CommScope Credit Union v. Butler & Burke, LLP
790 S.E.2d 657
N.C.2016Background
- CommScope Credit Union engaged Butler & Burke, LLP to perform annual independent audits from 2001–2010; CommScope later was assessed approximately $374,200 in IRS penalties because Form 990 was not filed for 2001–2009.
- CommScope sued Butler & Burke for breach of contract, negligence, breach of fiduciary duty, and professional malpractice, alleging the auditor failed to request/review tax returns and detect the omission.
- Butler & Burke moved to dismiss under Rule 12(b)(6) and for judgment on the pleadings under Rule 12(c), asserting affirmative defenses including contributory negligence and in pari delicto.
- The trial court granted dismissal; the Court of Appeals reversed, holding an auditor–client relationship may give rise to a fiduciary duty and that the other claims survived dismissal.
- The Supreme Court granted discretionary review to decide whether an independent auditor owes a fiduciary duty to its audit client and whether the other claims were barred by contributory negligence or in pari delicto.
Issues
| Issue | Plaintiff's Argument | Defendant's Argument | Held |
|---|---|---|---|
| Whether an independent auditor owes a fiduciary duty as a matter of law to its audit client | Auditor’s GAAS-based engagement and promises to detect errors/fraud created special confidence and domination, giving rise to fiduciary duty | Auditor’s role is governed by GAAS and duties to third parties/public; no categorical fiduciary relationship exists as a matter of law | No fiduciary duty as a matter of law; fiduciary duty may arise in fact but the complaint’s allegations do not establish one — breach of fiduciary claim dismissed |
| Whether the engagement terms pled established a fiduciary relationship in fact | Engagement letters promising to identify errors/fraud and recommend improvements show special confidence and reliance | Those promises merely restated GAAS obligations and did not constitute additional services creating domination or loyalty | Allegations tracked GAAS duties and did not show additional services or domination; no fiduciary relationship in fact |
| Whether plaintiff’s other claims (breach of contract, negligence, malpractice) are barred by contributory negligence | Plaintiff’s complaint does not establish that manager’s failure to file was negligent or imputed to the credit union; defenses premature on pleadings | Affirmative defenses of contributory negligence and in pari delicto bar plaintiff’s claims | Court divided; the Supreme Court left the Court of Appeals’ reversal intact on these claims (issue undecided by this Court; decision stands without precedential value) |
Key Cases Cited
- Dalton v. Camp, 353 N.C. 647 (definition and requirement of fiduciary relationship)

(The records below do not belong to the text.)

-- ==== Sys2Proof/Machine/TwinCmds.lean ====
section
/-!
DEFINITION. The commands of twin pairs (R562 to R573).
-/

namespace Sys2Proof.Machine

/-! ## The common start -/

/-- A twin starts alone as ACTIVE in the next pass (R564). -/
def State.startAlone (s : State) : State :=
  s.updTwin (fun t => { t with st := .active, startP := some (s.grid.p + 1), startG := 0 })

/-- TWIN_START_WAIT: twin A's wait for twin B's STATE expires (R564). -/
def execTwinStartWait (s : State) : Host.Outcome State Fault Refusal :=
  .next (if s.twin.on ∧ s.twin.st = .start ∧ s.twin.selB = false ∧ s.twin.wait = 0 ∧ s.twin.peerSeen = false
      ∧ s.twin.startP.isNone then s.startAlone else s)

/-- START: a twin that waits for its first pass, or one that has asked to rejoin, takes the pass and the graph count it
names (R564, R572). -/
def execTwinStart (p : PassIx) (g : Word) (s : State) : Host.Outcome State Fault Refusal :=
  .next (if s.twin.on ∧ ((s.twin.st = .start ∧ s.twin.selB) ∨ (s.twin.st = .copy ∧ s.twin.rejoinFrom.isSome)) then
      s.updTwin (fun t => { t with startP := some p, startG := g.toNat })
    else s)

/-- PEER_WAIT: twin B has waited twice as long as twin A and reads TWIN_PEER_ACT: low, it starts alone; high, it rejoins
(R564). -/
def execPeerWait (peer : Bool) (s : State) : Host.Outcome State Fault Refusal :=
  .next (if s.twin.on ∧ s.twin.st = .start ∧ s.twin.selB ∧ s.twin.wait = 0 ∧ s.twin.startP.isNone then
      let s := s.updTwin (fun t => { t with peerAct := peer })
      if peer then s.rejoinStart else s.startAlone
    else s)

/-! ## Skew and pins -/

/-- TWIN_SKEW: 48 consecutive passes with a skew above 16 cycles are one report (R562, R571). -/
def execTwinSkew (s : State) : Host.Outcome State Fault Refusal :=
  .next (if s.twin.on ∧ 48 ≤ s.twin.skewBad then
      (s.updTwin (fun t => { t with skewBad := 0 })).detect 0x11 0 0 0 0 true
    else s)

/-- TWIN_PIN_STUCK: TWIN_ACT, TWIN_YIELD or TWIN_PEER_ACT is wrong for the eighth pass in a row (R565, R698). -/
def execTwinPinStuck (pin : Fin 3) (s : State) : Host.Outcome State Fault Refusal :=
  .next (if s.twin.on = false ∨ mget 0 s.twin.stuck pin ≠ 8 then s
    else
      let level := if pin.val = 0 then !s.twin.act else if pin.val = 1 then !s.twin.yieldPin else true
      let s := s.updTwin (fun t => { t with stuck := mset 0 t.stuck pin 9, notReady := t.notReady || pin.val == 2 })
      s.raise 0x0F (0x60 + pin) 0 (if level then 1 else 0))

/-! ## Digests and diagnosis -/

/-- The digest of the open window: the XOR of the CRCs of the powered clusters (R566). -/
def State.windowDigest (s : State) : BitVec 64 :=
  (upto 8).foldl (fun (x : BitVec 64) c =>
    if s.domOn (64 + c) then x ^^^ (mget 0 s.twin.crcs c ^^^ 0xFFFFFFFFFFFFFFFF#64) else x) 0

/-- DIGEST_WINDOW: the last pass of a window ends; an injection sends the digest with bit 0 inverted (R546, R566). -/
def execDigestWindow (s : State) : Host.Outcome State Fault Refusal :=
  .next (if s.twin.on ∧ s.graphRuns ∧ s.grid.tick % 2 ^ 32 % 48 = 47 then
      let d := s.windowDigest
      let w := s.grid.tick % 2 ^ 32 / 48
      let sent := if s.injFor 0x10 0 0 then d ^^^ 1#64 else d
      let s := if s.injFor 0x10 0 0 then s.disarm else s
      s.updTwin (fun t => { t with own := d, windowDigests := t.windowDigests ++ [(w, d)], toSend := some (w, sent), crcs := [] })
    else s)

/-- DIAGNOSIS_END: 1,024 passes after a mismatch, each twin counts its own reports since 144 passes before it;
`peerFound`: the peer has found some (R570). -/
def execDiagnosisEnd (peerFound : Bool) (s : State) : Host.Outcome State Fault Refusal :=
  .next (match s.twin.diagFrom with
    | none => s
    | some q =>
      if s.grid.tick < q + 1024 then s
      else
        let own := s.twin.ownFaults.any (fun p => decide (q ≤ p + 144))
        let s := s.updTwin (fun t => { t with diagFrom := none, ownFaults := [] })
        let active := s.twin.st == .active
        let clean := !own && !peerFound
        let s := if clean then
            let again : Bool := match s.twin.cleanAt with | some x => decide (s.rtc ≤ x + 3600) | none => false
            let s := s.event sevMajor aTwinState 0 0 0 0
            let s := if again then s.event sevCritical aTwinState 0 0 0 0 else s
            s.updTwin (fun t => { t with cleanAt := some s.rtc })
          else s
        if active then
          if own && !peerFound then
            ({ s.updTwin (fun t => { t with yielding := some (s.grid.tick, false) }) with } : State).count aTwinEvents 31 24 1
          else s
        else if s.twin.st = .diag then
          if peerFound && !own then s.updTwin (fun t => { t with st := .shadow }) else s.rejoinStart
        else s)

/-! ## Hand-over -/

/-- TWIN_CMD_YIELD: a write of TWIN_CMD.YIELD (R568). -/
def execTwinCmdYield (s : State) : Host.Outcome State Fault Refusal := .next (s.decideYield false)

/-- A standby twin: one whose graph runs behind an active peer, or that rejoins one. -/
def State.standby (s : State) : Bool :=
  s.twin.on && (match s.twin.st with
    | .shadow | .copy | .verify | .diag => true
    | _ => false)

/-- TWIN_CMD_REJOIN: a write of TWIN_CMD.REJOIN; a standby goes to step 2 (R575). -/
def execTwinCmdRejoin (s : State) : Host.Outcome State Fault Refusal := .next (if s.standby then s.rejoinAsk else s)

/-- TWIN_TAKEOVER: a standby reads TWIN_PEER_ACT low.  In SHADOW it takes over, its TWIN_ACT rising at the strobe after
next; when the twin link was lost, only within 4 passes of the loss, with a MAJOR record (R568, R569, R571). -/
def execTwinTakeover (s : State) : Host.Outcome State Fault Refusal :=
  let late : Bool := match s.twin.lostAt with | some n => decide (n + 4 < s.grid.tick) | none => false
  .next (if s.twin.on ∧ s.twin.st = .shadow ∧ s.twin.notReady = false ∧ late = false ∧ s.twin.taking.isNone then
      let s := if s.twin.lostAt.isSome then s.event sevMajor aTwinState 0 2 2 0 else s
      (s.updTwin (fun t => { t with st := .active, peerAct := false, taking := some (s.grid.tick + 1),
                                    lines := true, linesFrom := s.grid.tick + 1 })).count aTwinEvents 23 16 1
    else s)

/-! ## Rejoining -/

/-- REJOIN_REQ: the active twin answers START when no topology recall runs (R572). -/
def execRejoinReq (s : State) : Host.Outcome State Fault Refusal :=
  .next (if s.twin.on ∧ s.twin.st = .active then s.rejoinAnswer else s)

/-- The steward state block of the active twin is taken over, with the power of the regions it gates (R572); a tile that it no
longer gates wakes from retention (R232, R263, R264). -/
def State.takeBlock (s : State) (b : StewBlock) : State :=
  let s := { s with scn := b.scn, cue := b.cue, dom := { s.dom with seq := b.seq } }
  let s := { s with pwr := { s.pwr with gated := b.gated, quiet := b.quiet } }
  let s := forAll (upto 8) s (fun c s => s.setCluster c { s.cluster c with ramps := mget [] b.ramps c, queue := mget [] b.queues c })
  s.scn.progs.foldl (fun (s : State) e => match e.2.region with
    | some r =>
      if b.gated.contains r then (if s.domSt e.1 = .off then s else s.setDom e.1 .retention)
      else if s.domSt e.1 = .retention then (s.setDom e.1 .on).wakeTile e.1
      else s
    | none => s) s

/-- COPY_END: copying ends; digests compare from the first whole window on (R572). -/
def execCopyEnd (b : StewBlock) (s : State) : Host.Outcome State Fault Refusal :=
  .next (if s.twin.on ∧ s.twin.st = .copy ∧ s.twin.rejoinFrom.isSome then
      (s.takeBlock b).updTwin (fun t => { t with st := .verify, matches_ := 0, verifyFrom := s.grid.tick % 2 ^ 32 / 48 + 1 })
    else s)

/-- REJOIN_LIMIT: LIMIT seconds have passed since step 2 (R572). -/
def execRejoinLimit (s : State) : Host.Outcome State Fault Refusal :=
  .next (match s.twin.rejoinFrom with
    | none => s
    | some n =>
      if s.twin.on ∧ (s.twin.st = .copy ∨ s.twin.st = .verify) ∧ n + max 1 (s.fld aTwinCtrl 31 20) * s.fs ≤ s.grid.tick then
        let r := s.twin.returns + 1
        let s := (s.updTwin (fun t => { t with returns := r })).count aTwinEvents 7 0 1
        let s := if r = 3 then s.event sevCritical aTwinEvents 0 7 (s.fld aTwinEvents 7 0) r else s
        s.rejoinAsk
      else s)

end Sys2Proof.Machine
end

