-- ==== Sys2Proof/Machine/Dispatch.lean ====
section
/-!
DEFINITION. The meaning of every command, one arm each: a direct call of the meaning's own definition.
-/

namespace Sys2Proof.Machine
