/-- R284: RPT makes the next bundle issue as often as its count says. -/
def Sys2Proof.Stated.Repeats : Prop :=
  ∀ (s : State) (t : TileNo) (k : BitVec 11) (a : Fin 16), s.Canonical → s.Poised t →
    let repeats (c : Instr) (n : Nat) : Prop :=
      ∃ u, exec c s = .next u ∧ s.Issued u t 1 ∧ (u.tile t).bank = s.seen t ∧ u.flying t = nearer (s.flying t) ∧
        ({ u with tiles := s.tiles } : State) = s ∧ (u.tile t).flow.pc = (s.tile t).flow.pc + 1 ∧
        (u.tile t).flow.rpt = some { done := 0, count := n }
    (∀ v ∈ (s.seen t).loops, v.lend ≠ (s.tile t).flow.pc + 1) →
    (k.toNat ≤ 1024 → repeats (.rpt t true (.imm k)) k.toNat) ∧
    repeats (.rpt t true (.reg a)) (min ((s.seen t).getS a).toNat 1024)

/-- R240, R241, R284, R307: loops, skips and repeats. -/
def Obligations.LoopsAndRepeats : Prop :=
  Stated.Loops ∧ Stated.Repeats

/-- R282 to R284, R312: how a bundle that transfers no control, here a NOP, moves the flow: through the delay slots of a
branch, through a skipped body, through a repeat, and at the end of the innermost loop body. -/
def Obligations.FlowAdvance : Prop :=
  ∀ (s : State) (t : TileNo) (f : Flow), s.Canonical → s.mayIssue t = true → s.membersOf t = [t.val] → (s.tile t).bufOpen = false →
    f = (s.tile t).flow → f.wait = none → f.atTarget = false → f.pc ≤ 2047 →
    mget 0 s.ms.ecc (s.fetchAddr t f.pc) = 0 → mget 0 s.ms.ecc (s.fetchAddr t f.pc + 4) = 0 →
    bundleDetail (s.fetchBundle t f.pc) = none →
    ∃ u, exec (.nop t true) s = .next u ∧ s.Issued u t 1 ∧ u.flying t = nearer (s.flying t) ∧ ({ u with tiles := s.tiles } : State) = s ∧
      (∀ b, f.br = some b → b.slot = 0 → (u.tile t).flow.pc = f.pc + 1 ∧ (u.tile t).flow.br = some { b with slot := 1 }) ∧
      (∀ b, f.br = some b → b.slot ≠ 0 → (u.tile t).flow.pc = (if b.taken then b.target else b.at_ + 3) ∧
        (u.tile t).flow.br = none ∧ (u.tile t).flow.atTarget = b.taken) ∧
      (∀ k, f.br = none → f.skip = some k → (u.tile t).flow.pc = (if k.left ≤ 1 then k.next else f.pc + 1)) ∧
      (∀ r, f.br = none → f.skip = none → f.rpt = some r →
        if r.count ≤ r.done + 1 then (u.tile t).flow.pc = f.pc + 1 ∧ (u.tile t).flow.rpt = none
        else (u.tile t).flow.pc = f.pc ∧ (u.tile t).flow.rpt = some { r with done := r.done + 1 }) ∧
      (∀ v rest, f.br = none → f.skip = none → f.rpt = none → (s.seen t).loops = rest ++ [v] → v.lend = f.pc →
        if 1 < v.lcount.toNat then
          (u.tile t).flow.pc = v.lstart ∧ (u.tile t).bank.loops = rest ++ [{ v with lcount := v.lcount - 1 }]
        else (u.tile t).flow.pc = f.pc + 1 ∧ (u.tile t).bank.loops = rest)

/-- R287: a WAITS whose cycle has come costs one cycle; otherwise the bundle after it issues when the schedule-cycle
counter has reached CYCLE, every waiting cycle counting as an issued bundle. -/
def Sys2Proof.Stated.WaitForCycle : Prop :=
  ∀ (s : State) (t : TileNo) (cycle : BitVec 13), s.Canonical → s.Poised t → (s.tile t).ctx = false →
    (cycle.toNat ≤ (s.tile t).scyc + 1 → s.Gives (.waits t true cycle) t []) ∧
    ((s.tile t).scyc + 1 < cycle.toNat →
      ∃ u, exec (.waits t true cycle) s = .next u ∧ ({ u with tiles := s.tiles } : State) = s ∧ (∀ m, m ≠ t.val → u.tile m = s.tile m) ∧
        (u.tile t).openBundle.scyc = cycle.toNat ∧
        (u.tile t).openBundle.flow.pc = (s.tile t).flow.pc + 1 ∧
        (u.tile t).openBundle.flow.issued = (s.tile t).flow.issued + (cycle.toNat - (s.tile t).scyc))

/-- R289: YIELD ends the sample program for the pass, with every result in flight completed; CRET hands back to the sample
context, which resumes at its held bundle. -/
def Sys2Proof.Stated.EndOfContext : Prop :=
  ∀ (s : State) (t : TileNo), s.Canonical → s.Poised t →
    ((s.tile t).ctx = false → s.injFor 0x0C 0 t = false →
      ∃ u, exec (.yield t true) s = .next u ∧ ({ u with tiles := s.tiles } : State) = s ∧ (∀ m, m ≠ t.val → u.tile m = s.tile m) ∧
        (u.tile t).run = .idle ∧ (u.tile t).yielded = true ∧ (u.tile t).scyc = (s.tile t).scyc + 1 ∧
        u.flying t = [] ∧ (nearer (s.flying t) = [] → (u.tile t).bank = s.seen t) ∧ (u.tile t).ctl = (s.tile t).ctl) ∧
    ((s.tile t).ctx = true → (∀ r, s.node (s.tile t).handler = some r → r.type ≠ 0x14) →
      ∃ u, exec (.cret t true) s = .next u ∧ ({ u with tiles := s.tiles } : State) = s ∧ (∀ m, m ≠ t.val → u.tile m = s.tile m) ∧
        (u.tile t).ctx = false ∧ (u.tile t).flow.pc = (s.tile t).sf.pc ∧ (u.tile t).smp = (s.tile t).smp ∧
        (u.tile t).cf.pend = [] ∧ (u.tile t).ctlCyc = (s.tile t).ctlCyc + 1 ∧ (u.tile t).scyc = (s.tile t).scyc)

/-- R287, R289: WAITS, YIELD and CRET. -/
def Obligations.WaitsAndYield : Prop :=
  Stated.WaitForCycle ∧ Stated.EndOfContext
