-- ==== Sys2Proof/Laws/Exec.lean ====
section
/-!
SUPPORT. Each arm of `exec`, as a rewrite rule.
-/

namespace Sys2Proof.Machine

- Green v. Freeman, 367 N.C. 136 (fiduciary relationship: special confidence and duties)
- Dallaire v. Bank of Am., N.A., 367 N.C. 363 (fiduciary duty characterized by heightened trust and acting in best interests)
- Raritan River Steel Co. v. Cherry, Bekaert & Holland, 322 N.C. 200 (auditor duty to avoid negligent misrepresentations to intended beneficiaries)
- HAJMM Co. v. House of Raeford Farms, Inc., 328 N.C. 578 (existence of fiduciary relationship depends on circumstances)
- Abbitt v. Gregory, 201 N.C. 577 (fiduciary arises where confidence reposed and resulting domination/influence)
- United States v. Arthur Young & Co., 465 U.S. 805 (auditors assume public responsibilities transcending client employment relationship)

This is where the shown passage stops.